The cognitive brakes on the gen AI accelerator
What: Status quo bias and inertia are major obstacles to generative AI adoption in organisations, but targeted leadership and peer-driven strategies can overcome them.
Why it is important: This insight aligns with recent findings that only a small fraction of retailers successfully scale AI, highlighting the need for leadership-driven change and workforce engagement.

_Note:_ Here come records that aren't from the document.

theorem RegClass.covers_regClass (r : Byte) : (regClass r).Covers r := by
  fun_cases regClass r
  case case9 | case10 | case13 | case14 | case15 | case16 | case17 =>
    simp only [RegClass.Covers, isUnrecognizedIndex_iff, isVendorCardIndex_iff, isVendorLdIndex_iff,
      isGenericIndex_iff]
    omega
  all_goals exact BitVec.eq_of_toNat_eq ‹_›

theorem regClass_eq_of_covers {k : RegClass} {r : Byte} (h : k.Covers r) : regClass r = k := by
  match k, h with
  | .setRdPort, rfl | .serialIsolation, rfl | .configControl, rfl | .wake, rfl | .resourceData, rfl | .status, rfl
  | .csn, rfl | .ldn, rfl | .activate, rfl | .ioRangeCheck, rfl => rfl
  | .unrecognized, h =>
    obtain ⟨hlo, hhi⟩ := isUnrecognizedIndex_iff.mp h
    simp (disch := omega) only [regClass, if_neg, if_pos]
  | .vendorCard, h =>
    obtain ⟨hlo, hhi⟩ := isVendorCardIndex_iff.mp h
    simp (disch := omega) only [regClass, if_neg, if_pos]
  | .generic, h =>
    obtain ⟨hlo, hhi⟩ | ⟨hlo, hhi⟩ | hlast := isGenericIndex_iff.mp h <;>
      simp (disch := omega) only [regClass, if_neg, if_pos]
  | .vendorLd, h =>
    obtain ⟨hlo, hhi⟩ | ⟨hlo, hhi⟩ := isVendorLdIndex_iff.mp h <;>
      simp (disch := omega) only [regClass, if_neg, if_pos]

/-! ### The DATA operation of a class -/

/-- The DATA write a class stands for. -/
def RegClass.dataWrite (reg v : Byte) : RegClass → Instr
  | .setRdPort => .dwSetRdPort v
  | .serialIsolation => .dwSerialIsolation v
  | .configControl => .dwConfigControl v
  | .wake => .dwWake v
  | .resourceData => .dwResourceData v
  | .status => .dwStatus v
  | .csn => .dwCsn v
  | .ldn => .dwLdn v
  | .unrecognized => .dwUnrecognized reg v
  | .vendorCard => .dwVendorCard reg v
  | .activate => .dwActivate v
  | .ioRangeCheck => .dwIoRangeCheck v
  | .generic => .dwGeneric reg v
  | .vendorLd => .dwVendorLd reg v

/-- The DATA read a class stands for. -/
def RegClass.dataRead (reg : Byte) : RegClass → Instr
  | .setRdPort => .drSetRdPort
  | .serialIsolation => .drSerialIsolation
  | .configControl => .drConfigControl
  | .wake => .drWake
  | .resourceData => .drResourceData
  | .status => .drStatus
  | .csn => .drCsn
  | .ldn => .drLdn
  | .unrecognized => .drUnrecognized reg
  | .vendorCard => .drVendorCard reg
  | .activate => .drActivate
  | .ioRangeCheck => .drIoRangeCheck
  | .generic => .drGeneric reg
  | .vendorLd => .drVendorLd reg

theorem decodeDataWrite_eq (reg v : Byte) : decodeDataWrite reg v = (regClass reg).dataWrite reg v := rfl

theorem decodeDataRead_eq (reg : Byte) : decodeDataRead reg = (regClass reg).dataRead reg := rfl

section Covered
variable {k : RegClass} {reg : Byte}

theorem decodeDataWrite_of_covers (h : k.Covers reg) (v : Byte) : decodeDataWrite reg v = k.dataWrite reg v := by
  rw [decodeDataWrite_eq, regClass_eq_of_covers h]

theorem decodeDataRead_of_covers (h : k.Covers reg) : decodeDataRead reg = k.dataRead reg := by
  rw [decodeDataRead_eq, regClass_eq_of_covers h]

theorem RegClass.dataWrite_record (h : k.Covers reg) (v : Byte) :
    (k.dataWrite reg v).wellFormed = true ∧ encode (k.dataWrite reg v) = record 1 reg [v] := by
  match k, h with
  | .setRdPort, rfl | .serialIsolation, rfl | .configControl, rfl | .wake, rfl | .resourceData, rfl | .status, rfl
  | .csn, rfl | .ldn, rfl | .activate, rfl | .ioRangeCheck, rfl => exact ⟨rfl, rfl⟩
  | .unrecognized, h | .vendorCard, h | .generic, h | .vendorLd, h => exact ⟨h, rfl⟩

theorem RegClass.dataRead_record (h : k.Covers reg) :
    (k.dataRead reg).wellFormed = true ∧ encode (k.dataRead reg) = record 2 reg [] := by
  match k, h with
  | .setRdPort, rfl | .serialIsolation, rfl | .configControl, rfl | .wake, rfl | .resourceData, rfl | .status, rfl
  | .csn, rfl | .ldn, rfl | .activate, rfl | .ioRangeCheck, rfl => exact ⟨rfl, rfl⟩
  | .unrecognized, h | .vendorCard, h | .generic, h | .vendorLd, h => exact ⟨h, rfl⟩

theorem decode_encode_dataWrite (h : k.Covers reg) (v : Byte) :
    decode (encode (k.dataWrite reg v)) = .ok (k.dataWrite reg v, []) := by
  obtain ⟨-, hrecord⟩ := RegClass.dataWrite_record h v
  rw [hrecord, decode_dataWrite, decodeDataWrite_of_covers h]

theorem decode_encode_dataRead (h : k.Covers reg) :
    decode (encode (k.dataRead reg)) = .ok (k.dataRead reg, []) := by
  obtain ⟨-, hrecord⟩ := RegClass.dataRead_record h
  rw [hrecord, decode_dataRead, decodeDataRead_of_covers h]

end Covered

/-- Settles O1: a DATA operation through the class that covers its index, every other one through its own operands. -/
theorem decodeOfEncodeIsTheOperation : Obligations.DecodeOfEncodeIsTheOperation := by
  intro i hwf
  cases i with
  | aw v => exact decode_addressWrite 0 v
  | dwSetRdPort v => exact decode_encode_dataWrite (k := .setRdPort) rfl v
  | dwSerialIsolation v => exact decode_encode_dataWrite (k := .serialIsolation) rfl v
  | dwConfigControl v => exact decode_encode_dataWrite (k := .configControl) rfl v
  | dwWake v => exact decode_encode_dataWrite (k := .wake) rfl v
  | dwResourceData v => exact decode_encode_dataWrite (k := .resourceData) rfl v
  | dwStatus v => exact decode_encode_dataWrite (k := .status) rfl v
  | dwCsn v => exact decode_encode_dataWrite (k := .csn) rfl v
  | dwLdn v => exact decode_encode_dataWrite (k := .ldn) rfl v
  | dwUnrecognized reg v => exact decode_encode_dataWrite (k := .unrecognized) hwf v
  | dwVendorCard reg v => exact decode_encode_dataWrite (k := .vendorCard) hwf v
  | dwActivate v => exact decode_encode_dataWrite (k := .activate) rfl v
  | dwIoRangeCheck v => exact decode_encode_dataWrite (k := .ioRangeCheck) rfl v
  | dwGeneric reg v => exact decode_encode_dataWrite (k := .generic) hwf v
  | dwVendorLd reg v => exact decode_encode_dataWrite (k := .vendorLd) hwf v
  | drSetRdPort => exact decode_encode_dataRead (k := .setRdPort) rfl
  | drSerialIsolation => exact decode_encode_dataRead (k := .serialIsolation) rfl
  | drConfigControl => exact decode_encode_dataRead (k := .configControl) rfl
  | drWake => exact decode_encode_dataRead (k := .wake) rfl
  | drResourceData => exact decode_encode_dataRead (k := .resourceData) rfl
  | drStatus => exact decode_encode_dataRead (k := .status) rfl
  | drCsn => exact decode_encode_dataRead (k := .csn) rfl
  | drLdn => exact decode_encode_dataRead (k := .ldn) rfl
  | drUnrecognized reg => exact decode_encode_dataRead (k := .unrecognized) hwf
  | drVendorCard reg => exact decode_encode_dataRead (k := .vendorCard) hwf
  | drActivate => exact decode_encode_dataRead (k := .activate) rfl
  | drIoRangeCheck => exact decode_encode_dataRead (k := .ioRangeCheck) rfl
  | drGeneric reg => exact decode_encode_dataRead (k := .generic) hwf
  | drVendorLd reg => exact decode_encode_dataRead (k := .vendorLd) hwf
  | rc a => exact decode_responderRead 0 a
  | addCard rom hooks => exact decode_encode_addCard rom hooks
  | setCsn card csn => exact decode_encode_setCsn card csn
  | machineInit => rfl
  | machineTeardown => rfl

/-- Settles O2: the decoder selects the class that covers the index, whose record has that index again. -/
theorem everyIndexDecodesToItsOwnRecord : Obligations.EveryIndexDecodesToItsOwnRecord := fun reg v =>
  ⟨RegClass.dataWrite_record (RegClass.covers_regClass reg) v, RegClass.dataRead_record (RegClass.covers_regClass reg)⟩

/-! ### The record of a selector -/

theorem leBytes_byte (n w : Nat) (b : Byte) : leBytes (n + 1) (w * 256 + b.toNat) = b :: leBytes n w := by
  have hlow : BitVec.ofNat 8 (w * 256 + b.toNat) = b := by
    apply BitVec.eq_of_toNat_eq
    rw [BitVec.toNat_ofNat]
    omega
  have hrest : (w * 256 + b.toNat) / 256 = w := by omega
  rw [leBytes, hlow, hrest]

theorem selector_toNat (cls : BitVec 3) (reg : Byte) : (cls ++ reg).toNat = cls.toNat * 256 + reg.toNat := by
  rw [BitVec.toNat_append, ← Nat.shiftLeft_add_eq_or_of_lt reg.isLt, Nat.shiftLeft_eq]

theorem tableRecord_selector (cls : BitVec 3) (reg : Byte) :
    tableRecord 16 (cls ++ reg).toNat = record (cls.setWidth 8) reg (leBytes 10 0) := by
  have hcls : cls.toNat = 0 * 256 + (cls.setWidth 8).toNat := by
    rw [BitVec.toNat_setWidth]
    omega
  calc tableRecord 16 (cls ++ reg).toNat
    _ = leBytes 12 (cls.toNat * 256 + reg.toNat) := by
      rw [tableRecord, Nat.mod_eq_of_lt (by omega), selector_toNat, tableRecordLen]
    _ = reg :: leBytes 11 (0 * 256 + (cls.setWidth 8).toNat) := by rw [leBytes_byte, ← hcls]
    _ = record (cls.setWidth 8) reg (leBytes 10 0) := by rw [leBytes_byte, record]

theorem decodeTableWord_selector {cls : BitVec 3} {reg : Byte} {i : Instr} {rest : List Byte}
    (h : decode (record (cls.setWidth 8) reg (leBytes 10 0)) = .ok (i, rest)) :
    decodeTableWord 16 (cls ++ reg).toNat = some i := by
  rw [decodeTableWord, tableRecord_selector, h]

theorem decodeTableWord_dataWrite {k : RegClass} {reg : Byte} (h : k.Covers reg) :
    decodeTableWord 16 (1#3 ++ reg).toNat = some (k.dataWrite reg 0) := by
  rw [← decodeDataWrite_of_covers h]
  exact decodeTableWord_selector rfl

theorem decodeTableWord_dataRead {k : RegClass} {reg : Byte} (h : k.Covers reg) :
    decodeTableWord 16 (2#3 ++ reg).toNat = some (k.dataRead reg) := by
  rw [← decodeDataRead_of_covers h]
  exact decodeTableWord_selector rfl

/-- Settles O4: each word is a class and an index, and the index lies in the block of its class. -/
theorem sampleSelectorsDecode : Obligations.SampleSelectorsDecode :=
  ⟨decodeTableWord_selector (cls := 0) (reg := 0x5A) rfl,
    decodeTableWord_dataWrite (k := .wake) (reg := 0x03) rfl,
    decodeTableWord_dataWrite (k := .generic) (reg := 0x42) rfl,
    decodeTableWord_dataWrite (k := .vendorLd) (reg := 0xFE) rfl,
    decodeTableWord_dataWrite (k := .generic) (reg := 0xFF) rfl,
    decodeTableWord_dataRead (k := .serialIsolation) (reg := 0x01) rfl,
    decodeTableWord_dataRead (k := .unrecognized) (reg := 0x1F) rfl,
    decodeTableWord_dataRead (k := .vendorCard) (reg := 0x20) rfl,
    decodeTableWord_selector (cls := 3) (reg := 0x00) rfl,
    decodeTableWord_selector (cls := 6) (reg := 0x00) rfl,
    rfl⟩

Status quo bias and inertia remain significant barriers to the adoption of generative AI, even when employees acknowledge the advantages these tools could bring to their daily work. People tend to default to established routines, often exaggerating the risks of change while overlooking the dangers of remaining static. Overcoming this requires organisations to reframe AI adoption as the new standard, making inaction appear riskier than embracing innovation. Leadership plays a pivotal role, with senior executives modeling the desired behaviors and visibly integrating AI into their workflows. Peer influence is equally powerful; celebrating early adopters and positioning them as internal champions accelerates cultural acceptance. Tailored training and exposure to successful AI integration in other organisations further help shift mindsets. These combined efforts create an environment where change feels natural and safe, encouraging employees to adopt new technologies and supporting the organisation’s broader transformation. This approach is essential for retailers aiming to remain competitive in a rapidly evolving market
IADS Notes: In September 2025, BCG reported that only 36% of retail workers felt prepared for AI-driven change, despite widespread tool adoption, highlighting the need for foundational upskilling. Forbes in October 2025 found that only 10% of retailers had scaled AI solutions, emphasising the importance of governance and cultural adaptation. BCG’s July 2025 research demonstrated that leader-driven change programmes were key to successful transformation at Saks, El Corte Inglés, and Galeries Lafayette. In April 2025, BCG showed that CEO leadership and employee engagement drove up to 30% operational efficiency gains. By September 2025, BCG confirmed that scalable GenAI innovation depended on infrastructure, oversight, and celebrating internal champions.